=== SOURCE DATA ===

-- ==== Sys2Proof/Laws/KeepsPress.lean ====
section
/-! SUPPORT. What the operations of Machine/Press.lean keep. -/
namespace Sys2Proof.Machine

theorem State.feedStart_keeps (s : State) (p : Nat) : Keeps s (s.feedStart p) := by
  unfold State.feedStart
  try dsimp only
  repeat' first
    | with_reducible exact Keeps.refl _
    | with_reducible assumption
    | with_reducible exact Keeps.ofId _
    | with_reducible exact Keeps.ofNone
    | with_reducible refine Keeps.ofSome ?_
    | with_reducible refine Keeps.ofIte ?_ ?_
    | simp only [Keeps.upd_iff, Keeps.ite_iff, Keeps.ite_fst_iff, Keeps.ite_snd_iff]
    | with_reducible apply And.intro
    | intro _
    | with_reducible apply Keeps.after (State.feedClear_keeps ..)
    | with_reducible apply Keeps.after (State.unitSync_keeps ..)
    | with_reducible apply Keeps.after (State.unitFault_keeps ..)
    | with_reducible apply Keeps.after (State.setFeedX_keeps ..)
    | (with_reducible apply Keeps.fst; on_goal 1 => with_reducible assumption)
    | (with_reducible apply Keeps.snd; on_goal 1 => with_reducible assumption)
    | split
    | dsimp only
    | simp only []

theorem State.feedLine_keeps (s : State) (p : Nat) (y : Nat) (freed : Nat) : Keeps s (s.feedLine p y freed) := by
  unfold State.feedLine
  try dsimp only
  repeat' first
    | with_reducible exact Keeps.refl _
    | with_reducible assumption
    | with_reducible exact Keeps.ofId _
    | with_reducible exact Keeps.ofNone
    | with_reducible refine Keeps.ofSome ?_
    | with_reducible refine Keeps.ofIte ?_ ?_
    | simp only [Keeps.upd_iff, Keeps.ite_iff, Keeps.ite_fst_iff, Keeps.ite_snd_iff]
    | with_reducible apply And.intro
    | intro _
    | with_reducible apply Keeps.after (State.feedClear_keeps ..)
    | with_reducible apply Keeps.after (State.count_keeps ..)
    | with_reducible apply Keeps.after (State.unitFault_keeps ..)
    | with_reducible apply Keeps.after (State.setFeedX_keeps ..)
    | with_reducible apply Keeps.after (State.wr_keeps ..)
    | with_reducible apply Keeps.after (State.feedRun_keeps ..)
    | (with_reducible apply Keeps.fst; on_goal 1 => with_reducible assumption)
    | (with_reducible apply Keeps.snd; on_goal 1 => with_reducible assumption)
    | split
    | dsimp only
    | simp only []

theorem State.setJobs_keeps (s : State) (m : Nat) (l : List SenJob) : Keeps s (s.setJobs m l) := by
  unfold State.setJobs
  try dsimp only
  repeat' first
    | with_reducible exact Keeps.refl _
    | with_reducible assumption
    | with_reducible exact Keeps.ofId _
    | with_reducible exact Keeps.ofNone
    | with_reducible refine Keeps.ofSome ?_
    | with_reducible refine Keeps.ofIte ?_ ?_
    | simp only [Keeps.upd_iff, Keeps.ite_iff, Keeps.ite_fst_iff, Keeps.ite_snd_iff]
    | with_reducible apply And.intro
    | intro _
    | (with_reducible apply Keeps.fst; on_goal 1 => with_reducible assumption)
    | (with_reducible apply Keeps.snd; on_goal 1 => with_reducible assumption)
    | split
    | dsimp only
    | simp only []

theorem State.sendWrite_keeps (s : State) (m : Nat) : Keeps s (s.sendWrite m) := by
  unfold State.sendWrite
  try dsimp only
  repeat' first
    | with_reducible exact Keeps.refl _
    | with_reducible assumption
    | with_reducible exact Keeps.ofId _
    | with_reducible exact Keeps.ofNone
    | with_reducible refine Keeps.ofSome ?_
    | with_reducible refine Keeps.ofIte ?_ ?_
    | simp only [Keeps.upd_iff, Keeps.ite_iff, Keeps.ite_fst_iff, Keeps.ite_snd_iff]
    | with_reducible apply And.intro
    | intro _
    | with_reducible apply Keeps.after (State.emit_keeps ..)
    | (with_reducible apply Keeps.fst; on_goal 1 => with_reducible assumption)
    | (with_reducible apply Keeps.snd; on_goal 1 => with_reducible assumption)
    | split
    | dsimp only
    | simp only []

theorem State.updSet_keeps (s : State) (p : Nat) (target : Nat) (f : PSet → PSet) : Keeps s (s.updSet p target f) := by
  unfold State.updSet
  try dsimp only
  repeat' first
    | with_reducible exact Keeps.refl _
    | with_reducible assumption
    | with_reducible exact Keeps.ofId _
    | with_reducible exact Keeps.ofNone
    | with_reducible refine Keeps.ofSome ?_
    | with_reducible refine Keeps.ofIte ?_ ?_
    | simp only [Keeps.upd_iff, Keeps.ite_iff, Keeps.ite_fst_iff, Keeps.ite_snd_iff]
    | with_reducible apply And.intro
    | intro _
    | with_reducible apply Keeps.after (State.setPp_keeps ..)
    | (with_reducible apply Keeps.fst; on_goal 1 => with_reducible assumption)
    | (with_reducible apply Keeps.snd; on_goal 1 => with_reducible assumption)
    | split
    | dsimp only
    | simp only []

theorem State.nextJob_keeps (s : State) (m : Nat) : Keeps s (s.nextJob m) := by
  unfold State.nextJob
  try dsimp only
  repeat' first
    | with_reducible exact Keeps.refl _
    | with_reducible assumption
    | with_reducible exact Keeps.ofId _
    | with_reducible exact Keeps.ofNone
    | with_reducible refine Keeps.ofSome ?_
    | with_reducible refine Keeps.ofIte ?_ ?_
    | simp only [Keeps.upd_iff, Keeps.ite_iff, Keeps.ite_fst_iff, Keeps.ite_snd_iff]
    | with_reducible apply And.intro
    | intro _
    | with_reducible apply Keeps.after (State.updSet_keeps ..)
    | with_reducible apply Keeps.after (State.sendWrite_keeps ..)
    | with_reducible apply Keeps.after (State.setJobs_keeps ..)
    | (with_reducible apply Keeps.fst; on_goal 1 => with_reducible assumption)
    | (with_reducible apply Keeps.snd; on_goal 1 => with_reducible assumption)
    | split
    | dsimp only
    | simp only []

theorem State.sendSets_keeps (s : State) (p : Nat) : Keeps s (s.sendSets p) := by
  unfold State.sendSets
  try dsimp only
  repeat' first
    | with_reducible exact Keeps.refl _
    | with_reducible assumption
    | with_reducible exact Keeps.ofId _
    | with_reducible exact Keeps.ofNone
    | with_reducible refine Keeps.ofSome ?_
    | with_reducible refine Keeps.ofIte ?_ ?_
    | simp only [Keeps.upd_iff, Keeps.ite_iff, Keeps.ite_fst_iff, Keeps.ite_snd_iff]
    | with_reducible apply And.intro
    | intro _
    | with_reducible apply Keeps.after (State.updSet_keeps ..)
    | with_reducible apply Keeps.after (State.sendWrite_keeps ..)
    | with_reducible apply Keeps.after (State.setJobs_keeps ..)
    | (with_reducible apply Keeps.fst; on_goal 1 => with_reducible assumption)
    | (with_reducible apply Keeps.snd; on_goal 1 => with_reducible assumption)
    | with_reducible apply Keeps.foldl
    | with_reducible apply Keeps.foldl_fst
    | with_reducible apply Keeps.foldl_snd
    | split
    | dsimp only
    | simp only []

theorem State.writeEnds_keeps (s : State) (m : Nat) (ack : Bool) : Keeps s (s.writeEnds m ack) := by
  unfold State.writeEnds
  try dsimp only
  repeat' first
    | with_reducible exact Keeps.refl _
    | with_reducible assumption
    | with_reducible exact Keeps.ofId _
    | with_reducible exact Keeps.ofNone
    | with_reducible refine Keeps.ofSome ?_
    | with_reducible refine Keeps.ofIte ?_ ?_
    | simp only [Keeps.upd_iff, Keeps.ite_iff, Keeps.ite_fst_iff, Keeps.ite_snd_iff]
    | with_reducible apply And.intro
    | intro _
    | with_reducible apply Keeps.after (State.nextJob_keeps ..)
    | with_reducible apply Keeps.after (State.updSet_keeps ..)
    | with_reducible apply Keeps.after (State.sendWrite_keeps ..)
    | with_reducible apply Keeps.after (State.setJobs_keeps ..)
    | with_reducible apply Keeps.after (State.ppEvent_keeps ..)
    | with_reducible apply Keeps.after (State.countF_keeps ..)
    | (with_reducible apply Keeps.fst; on_goal 1 => with_reducible assumption)
    | (with_reducible apply Keeps.snd; on_goal 1 => with_reducible assumption)
    | split
    | dsimp only
    | simp only []

theorem State.pushSet_keeps (s : State) (p : Nat) (a : Nat) : Keeps s (s.pushSet p a).1 := by
  unfold State.pushSet
  try dsimp only
  repeat' first
    | with_reducible exact Keeps.refl _
    | with_reducible assumption
    | with_reducible exact Keeps.ofId _
    | with_reducible exact Keeps.ofNone
    | with_reducible refine Keeps.ofSome ?_
    | with_reducible refine Keeps.ofIte ?_ ?_
    | simp only [Keeps.upd_iff, Keeps.ite_iff, Keeps.ite_fst_iff, Keeps.ite_snd_iff]
    | with_reducible apply And.intro
    | intro _
    | with_reducible apply Keeps.after (State.ppSync_keeps ..)
    | with_reducible apply Keeps.after (State.setPp_keeps ..)
    | with_reducible apply Keeps.after (State.extRead_keeps ..)
    | (with_reducible apply Keeps.fst; on_goal 1 => with_reducible assumption)
    | (with_reducible apply Keeps.snd; on_goal 1 => with_reducible assumption)
    | split
    | dsimp only
    | simp only []

theorem State.setResult_keeps (s : State) (p : Nat) (st : Nat) : Keeps s (s.setResult p st) := by
  unfold State.setResult
  try dsimp only
  repeat' first
    | with_reducible exact Keeps.refl _
    | with_reducible assumption
    | with_reducible exact Keeps.ofId _
    | with_reducible exact Keeps.ofNone
    | with_reducible refine Keeps.ofSome ?_
    | with_reducible refine Keeps.ofIte ?_ ?_
    | simp only [Keeps.upd_iff, Keeps.ite_iff, Keeps.ite_fst_iff, Keeps.ite_snd_iff]
    | with_reducible apply And.intro
    | intro _
    | with_reducible apply Keeps.after (State.countF_keeps ..)
    | with_reducible apply Keeps.after (State.wr_keeps ..)
    | (with_reducible apply Keeps.fst; on_goal 1 => with_reducible assumption)
    | (with_reducible apply Keeps.snd; on_goal 1 => with_reducible assumption)
    | split
    | dsimp only
    | simp only []

theorem State.psetWrite_keeps (s : State) (ini : Nat) (p : Nat) (w : Word) : Keeps s (s.psetWrite ini p w) := by
  unfold State.psetWrite
  try dsimp only
  repeat' first
    | with_reducible exact Keeps.refl _
    | with_reducible assumption
    | with_reducible exact Keeps.ofId _
    | with_reducible exact Keeps.ofNone
    | with_reducible refine Keeps.ofSome ?_
    | with_reducible refine Keeps.ofIte ?_ ?_
    | simp only [Keeps.upd_iff, Keeps.ite_iff, Keeps.ite_fst_iff, Keeps.ite_snd_iff]
    | with_reducible apply And.intro
    | intro _
    | with_reducible apply Keeps.after (State.pushSet_keeps ..)
    | with_reducible apply Keeps.after (State.setResult_keeps ..)
    | with_reducible refine Keeps.trans ?_ (State.guarded_keeps _ _ _ _ _ _ _ (fun _ => ?_))
    | (with_reducible apply Keeps.fst; on_goal 1 => with_reducible assumption)
    | (with_reducible apply Keeps.snd; on_goal 1 => with_reducible assumption)
    | split
    | dsimp only
    | simp only []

===

Check each line of the records above, and copy those that hold the word "psetWrite".

**ANSWER AREA**
theorem State.psetWrite_keeps (s : State) (ini : Nat) (p : Nat) (w : Word) : Keeps s (s.psetWrite ini p w) := by
  unfold State.psetWrite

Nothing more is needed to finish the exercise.